Saturday, April 13, 2024
Chapter 59

If a member of the nobility offers a child to God in the monastery, and the child is too young, the parents draw up the document mentioned above; then, at the presentation of the gifts, they wrap the document itself and the child's hand in the altar cloth. That is how they make their offering.

As to their property, they either make a sworn promise in this document that they will never personally, never through an intermediary, nor in any way at all, nor at any time, give the child anything or afford the child the opportunity to possess anything; or else, if they are unwilling to do this and still wish to win their reward for making an offering to the monastery, they make a formal donation of the property that they want to give to the monastery, keeping the revenue for themselves, should they so desire. This ought to leave no way open for the child to entertain any expectations that could deceive and lead to ruin. May God forbid this, but we have learned from experience that it can happen.

The dedication of children to God by their parents, the designation of their professions or even the selection of their marriage partners was a common practice for centuries. The gifting of a child to a monastery, in particular, was believed to assure the salvation of the parents as well as the child. Not until the Council of Trent did the Church itself define a legal profession age. In a period of history in which dedication of a child to God was a common pious practice, Benedict takes pains to see that the piety is not corrupted by the inexorable tension between the high ideals of the family and the test of time on the decision. The fact is that when the full realization of what we have promised begins to dawn on us, it is often more common to come to dubious terms with the demise of the commitment than it is to quit it. We marry in haste and then, as the years go by, we find ourselves starting to live life in two different parts of the house. We promise to spend more time with the children but read in the car while they play in the park. We take a job as night security guard and go to sleep at the desk. Benedict wants to avoid that kind of silent erosion of zeal by binding both the child who is being given and the parents who do the giving to the promise to let the thing go on being what it set out to be. Benedict does not want the child torn between two identities, community member and family member, as it gets older. More than that, he does not want the parents themselves to begin to take back the spiritual covenant they have promised for the sake of their posterity or influence.

It is a chapter concerned about simplicity and community and equality, true, but it is also a chapter dedicated to the spirituality of the long haul. We must learn to complete in faith what we began in enthusiasm; we must learn to be true to ourselves; we must continue to become what we said we would be, even when accommodation to the immediate seems to be so much more sensible, so much more reasonable, so much easier.

Poor people do the same, but those who have nothing at all simply write the document and, in the presence of witnesses, offer their child with the gifts.

The ability to eliminate distinctions between people is a hallmark of Benedictine simplicity and community. In the preceding paragraph it is obvious that Benedict is not accepting the children of the wealthy because their parents will endow the monastery. Whether they do or whether they don't makes no difference to him at all. What matters is that the children accepted as monastics out of the fervor of their parent's hearts be allowed to develop as monastics.

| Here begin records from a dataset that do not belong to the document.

/-- Settles O5, by the sixteen opcodes: five of them have illegal words, each its own. -/
theorem illegalWordsAreExactlyTheListed : Obligations.IllegalWordsAreExactlyTheListed := by
  intro w
  rw [← fieldOp_toNat]
  rcases nibble_cases (fieldOp w) with
    ho | ho | ho | ho | ho | ho | ho | ho | ho | ho | ho | ho | ho | ho | ho | ho <;>
    simp [decodeWord, ho, fieldN_eq_zero_iff, decodeGroup8_eq_none_iff, decodeGroupE_eq_none_iff,
      decodeGroupF_eq_none_iff]

/-- Settles O6: each word is the encoding of its instruction, and `FFFF` is in the list of O5. -/
theorem writtenOutWordsDecode : Obligations.WrittenOutWordsDecode :=
  ⟨decodeWord_encodeWord (i := .ldByte 0 0x05) rfl, decodeWord_encodeWord (i := .addByte 0 0x03) rfl,
    decodeWord_encodeWord (i := .cls) rfl, decodeWord_encodeWord (i := .ret) rfl,
    decodeWord_encodeWord (i := .sys 0) rfl, decodeWord_encodeWord (i := .call 0xABC) rfl,
    decodeWord_encodeWord (i := .subn 0xA 0xB) rfl, decodeWord_encodeWord (i := .drw 1 2 15) rfl,
    decodeWord_encodeWord (i := .skp 0xC) rfl, decodeWord_encodeWord (i := .loadRegs 3) rfl,
    (illegalWordsAreExactlyTheListed 0xFFFF).mpr (by decide)⟩

end Sys2Proof
end

section
/-! SUPPORT. The step in terms of the instruction at pc (30_encoding R90, R91; 41_control_flow R100). -/

namespace Sys2Proof.Machine

/-- No execute phase changes the parameters, whether it completes or fails. -/
theorem exec_params {i : Instr} {s t : State} (h : exec i s = .next t) : t.params = s.params := by
  rcases exec_outcome i s with ⟨f, e⟩ | ⟨u, e, hc⟩ <;> cases e.symm.trans h
  · rfl
  · exact hc.params

/-- A step whose instruction fails commits nothing but the failure (30_encoding R91). -/
theorem step_of_exec_failed {s t : State} {i : Instr} {f : Failure} (hs : s.status = .running)
    (hpc : s.pc.toNat + 1 < memSize)
    (hd : decodeWord (s.byteAt s.pc.toNat ++ s.byteAt (s.pc.toNat + 1)) = some i)
    (hx : exec i s.timerBefore = .next t) (ht : t.status = .failed f) : step s = .next (s.fail f) := by
  simp [step, State.fetch, State.commit, hs, hpc, hd, hx, ht]

/-- Settles O7: P_TIMER_PHASE, which the instruction does not change, says on which side of it the timer phase
stands. -/
theorem stepRunsTheDecodedInstruction : Obligations.StepRunsTheDecodedInstruction := by
  intro s t i hs hpc hd
  replace hpc : s.pc.toNat + 1 < memSize := Nat.lt_succ_of_le hpc
  refine ⟨fun hp hx ht => ?_, fun hp hx ht => ?_, fun f hx ht => step_of_exec_failed hs hpc hd hx ht⟩
  · have htp : t.params.timerPhase = .before := by rw [exec_params hx, State.timerTick_params, hp]
    rw [step_of_exec hs hpc hd (by rwa [s.timerBefore_of_before hp]) ht,
      t.timerAfter_of_before htp]
  · have htp : t.params.timerPhase = .after := by rw [exec_params hx, hp]
    rw [step_of_exec hs hpc hd (by rwa [s.timerBefore_of_after hp]) ht,
      t.timerAfter_of_after htp]

/-- Settles O10: three of the four cases of a running block's step take a failure, and a completed one ends
running. -/
theorem failingStepChangesOnlyStatus : Obligations.FailingStepChangesOnlyStatus := by
  intro s t f hs h ht
  rcases step_cases s hs with
    ⟨_, e⟩ | ⟨_, ⟨_, e⟩ | ⟨_, _, ⟨_, _, e⟩ | ⟨u, _, _, hu, e⟩⟩⟩ <;> cases e.symm.trans h
  · cases ht; rfl
  · cases ht; rfl
  · cases ht; rfl
  · simp [hu] at ht

/-- Settles O27: a SYS word is the encoding of its instruction, whose one effect is the advance of pc. -/
theorem sysIsANoOp : Obligations.SysIsANoOp := by
  refine ⟨⟨decodeWord_encodeWord (i := .cls) rfl, decodeWord_encodeWord (i := .ret) rfl,
    fun nnn hcls hret => ?_⟩, fun nnn s => ?_⟩
  · rw [← wordAddr_zero]
    exact decodeWord_encodeWord (i := .sys nnn) ((Instr.wellFormed_sys nnn).mpr ⟨hcls, hret⟩)
  · exact ⟨s.advance 2, rfl, pcPlus_of_pc s _ 2 rfl, frame_setPc s _⟩

end Sys2Proof.Machine
end

section
/-! SUPPORT. Jumps, calls, returns and skips: the effect of each, and a call with its return over two steps
(41_control_flow R101 to R109). -/

namespace Sys2Proof.Machine

/-! ### Jumps (R102, R104) -/

/-- Settles O28: zero-extension keeps the value of the address. -/
theorem jumpSetsPc : Obligations.JumpSetsPc := fun nnn s =>
  ⟨s.setPc (zext16 nnn), rfl, zext16_toNat nnn, frame_setPc s _⟩

/-- A 12-bit address and a byte, both zero-extended, sum without a carry out of 16 bits. -/
theorem zext16_add_byteToWord_toNat (nnn : Addr12) (b : Byte) :
    (zext16 nnn + byteToWord b).toNat = nnn.toNat + b.toNat := by
  rw [BitVec.toNat_add, zext16_toNat, byteToWord_toNat]
  exact Nat.mod_eq_of_lt (by omega)

/-- Settles O29: the sum fits 16 bits. -/
theorem jumpWithOffsetSetsPc : Obligations.JumpWithOffsetSetsPc := fun nnn s =>
  ⟨s.setPc (zext16 nnn + byteToWord (s.reg 0)), rfl, zext16_add_byteToWord_toNat nnn _, frame_setPc s _⟩

/-! ### CALL and RET (R101, R103) -/

/-- Settles O30, by the two ways a CALL ends. -/
theorem callSavesItsOwnAddress : Obligations.CallSavesItsOwnAddress := by
  intro nnn s
  rcases execCall_cases s nnn with ⟨hroom, e⟩ | ⟨hfull, e⟩
  · refine ⟨fun _ => ⟨_, e, zext16_toNat nnn, rfl, fun k => ?_, frame_setStack s _ _ _⟩,
      fun hfull => absurd hfull hroom.ne⟩
    simp [Vector.getElem_set, eq_comm]
  · exact ⟨fun hroom => absurd hfull hroom.ne, fun _ => e⟩

/-- Settles O31, by the two ways a RET ends. -/
theorem returnResumesAfterTheCall : Obligations.ReturnResumesAfterTheCall := by
  intro s
  rcases execRet_cases s with ⟨hsaved, e⟩ | ⟨hnone, e⟩
  · refine ⟨fun k hk => ⟨_, e, ?_, by simp [hk], rfl, frame_setStack s _ _ _⟩,
      fun hnone => absurd hnone hsaved.ne'⟩
    simp [hk]
  · exact ⟨fun k hk => by omega, fun _ => e⟩

/-! ### A CALL and the RET it reaches (R109) -/

/-- A step of CALL with room on the stack completes at its address, with its own address the last one saved and
memory as it was. -/
theorem step_call {s : State} {nnn : Addr12} (hs : s.status = .running) (hpc : s.pc.toNat + 1 < memSize)
    (hd : decodeWord (s.byteAt s.pc.toNat ++ s.byteAt (s.pc.toNat + 1)) = some (.call nnn))
    (hroom : s.sp.val < 16) :
    ∃ t, step s = .next t ∧ t.status = .running ∧ t.pc.toNat = nnn.toNat ∧ t.sp.val = s.sp.val + 1 ∧
      t.stack[s.sp.val] = s.pc ∧ ∀ a, t.byteAt a = s.byteAt a := by
  obtain ⟨t, hx, htpc, htsp, hstack, hf⟩ := (callSavesItsOwnAddress nnn s.timerBefore).1 (by simpa using hroom)
  have hrun : t.status = .running := by simp [hf.status, hs]
  refine ⟨_, step_of_exec hs hpc hd hx hrun, by simp [hrun], by simp [htpc], by simp [htsp], ?_, fun a => ?_⟩
  · simpa using hstack ⟨s.sp.val, hroom⟩
  · simpa using hf.memory a nofun

/-- A step of RET with an address saved completes after it, one entry less deep. -/
theorem step_ret {s : State} {k : Fin 16} (hs : s.status = .running) (hpc : s.pc.toNat + 1 < memSize)
    (hd : decodeWord (s.byteAt s.pc.toNat ++ s.byteAt (s.pc.toNat + 1)) = some .ret)
    (hk : s.sp.val = k.val + 1) :
    ∃ t, step s = .next t ∧ t.status = .running ∧ t.pc.toNat = (s.stack[k.val].toNat + 2) % 2 ^ 16 ∧
      t.sp.val = k.val := by
  obtain ⟨t, hx, htpc, htsp, _, hf⟩ := (returnResumesAfterTheCall s.timerBefore).1 k (by simpa using hk)
  have hrun : t.status = .running := by simp [hf.status, hs]
  exact ⟨_, step_of_exec hs hpc hd hx hrun, by simp [hrun], by simp [htpc], by simp [htsp]⟩

/-- Settles O24: the RET takes the entry the CALL saved, and pc + 2 of a fetched CALL fits 16 bits. -/
theorem callThenReturnRoundTrip : Obligations.CallThenReturnRoundTrip := by
  intro s nnn hs hroom hpc hnnn hcall hret
  obtain ⟨t, hstep, htrun, htpc, htsp, hsaved, hmem⟩ := step_call hs (Nat.lt_succ_of_le hpc) hcall hroom
  obtain ⟨u, hstep', hurun, hupc, husp⟩ := step_ret (k := ⟨s.sp.val, hroom⟩) htrun
    (by rw [htpc]; exact Nat.lt_succ_of_le hnnn) (by rw [htpc, hmem, hmem]; exact hret) htsp
  refine ⟨t, u, hstep, htpc, htsp, hstep', hurun, ?_, Fin.ext husp⟩
  rw [hupc, hsaved]
  exact Nat.mod_eq_of_lt (by omega)

/-! ### Skips (R105 to R108) -/

/-- A skip advances pc by 4 or by 2, by its condition, and leaves everything else. -/
theorem skipIf_effect (s : State) (c : Bool) : Frame (fun _ => False) s (s.skipIf c) ∧
    (c = true → PcPlus 4 s (s.skipIf c)) ∧ (c = false → PcPlus 2 s (s.skipIf c)) := by
  refine ⟨frame_setPc s _, ?_, ?_⟩
  · rintro rfl
    exact pcPlus_of_pc s _ 4 rfl
  · rintro rfl
    exact pcPlus_of_pc s _ 2 rfl

/-- Settles O32: each of the four is a skip on its own condition. -/
theorem skipsAdvanceByFourOrTwo : Obligations.SkipsAdvanceByFourOrTwo := by
  intro x y kk s
  refine ⟨⟨_, rfl, ?_⟩, ⟨_, rfl, ?_⟩, ⟨_, rfl, ?_⟩, ⟨_, rfl, ?_⟩⟩
  · simpa using skipIf_effect s (s.reg x == kk)
  · simpa using skipIf_effect s (s.reg x != kk)
  · simpa using skipIf_effect s (s.reg x == s.reg y)
  · simpa using skipIf_effect s (s.reg x != s.reg y)

end Sys2Proof.Machine
end

section
/-! SUPPORT. Register loads and the instruction ALU: what a plain and a flagged result leave, and the results and
flags in numbers (42_alu R120 to R135). -/

namespace Sys2Proof.Machine

/-! ### A plain result (R120 to R125, R135) -/

section
variable (s : State) (x : Reg) (b : Byte)

@[simp] theorem result_reg : (s.result x b).reg x = b := by simp [State.result]

theorem result_pcPlus : PcPlus 2 s (s.result x b) := pcPlus_of_pc s _ 2 rfl

theorem result_frame : Frame (· = .reg x) s (s.result x b) := frame_setReg s x b 2

end

/-- An instruction of pattern `Pxkk` is what its word, written as a number, decodes to. -/
theorem decodeWord_ofNat_wordByte {op : BitVec 4} {x : Reg} {kk : Byte} {i : Instr} (hi : i.wellFormed = true)
    (hw : encodeWord i = wordByte op x kk) :
    decodeWord (BitVec.ofNat 16 (op.toNat * 4096 + x.val * 256 + kk.toNat)) = some i := by
  rw [← wordByte_toNat, BitVec.ofNat_toNat, BitVec.setWidth_eq, ← hw]
  exact decodeWord_encodeWord hi

/-- Settles O33: VF is a register like any other here. -/
theorem loadImmediateSetsItsRegister : Obligations.LoadImmediateSetsItsRegister := fun x kk =>
  ⟨decodeWord_ofNat_wordByte (op := 0x6) rfl rfl, fun s =>
    ⟨s.result x kk, rfl, result_reg s x kk, result_pcPlus s x kk, result_frame s x kk⟩⟩

/-- Settles O34: the plain result of V[y]. -/
theorem copySetsItsRegister : Obligations.CopySetsItsRegister := fun x y s =>
  ⟨s.result x (s.reg y), rfl, result_reg s x _, result_pcPlus s x _, result_frame s x _⟩

/-- Settles O35: the sum of two bytes is the sum modulo 256. -/
theorem addImmediateLeavesTheFlag : Obligations.AddImmediateLeavesTheFlag := by
  refine fun x kk => ⟨decodeWord_ofNat_wordByte (op := 0x7) rfl rfl, fun s =>
    ⟨s.result x (s.reg x + kk), rfl, ?_, result_pcPlus s x _, result_frame s x _⟩⟩
  rw [result_reg, BitVec.toNat_add]

/-- Settles O36: each result is the operation on bit vectors, which works bit by bit. -/
theorem bitwiseOperationsCombine : Obligations.BitwiseOperationsCombine := by
  refine fun x y s =>
    ⟨⟨s.result x (s.reg x ||| s.reg y), rfl, result_pcPlus s x _, result_frame s x _, fun k _ => ?_⟩,
     ⟨s.result x (s.reg x &&& s.reg y), rfl, result_pcPlus s x _, result_frame s x _, fun k _ => ?_⟩,
     ⟨s.result x (s.reg x ^^^ s.reg y), rfl, result_pcPlus s x _, result_frame s x _, fun k _ => ?_⟩⟩
  · rw [result_reg, BitVec.getLsbD_or]
  · rw [result_reg, BitVec.getLsbD_and]
  · rw [result_reg, BitVec.getLsbD_xor]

Otherwise, he clearly fears, the community life and spirituality of the house will be corrupted by the independently wealthy who, as the years go by, grow more into the family fortune than into the monastic life. The poor have nothing whatsoever to give except their children and Benedict accepts them on the same grounds, with the same ceremony, in the same spirit. Benedictine spirituality does not fear poverty; it fears the kind of self-sufficiency that frees people from the smelting effects of a communal spirituality.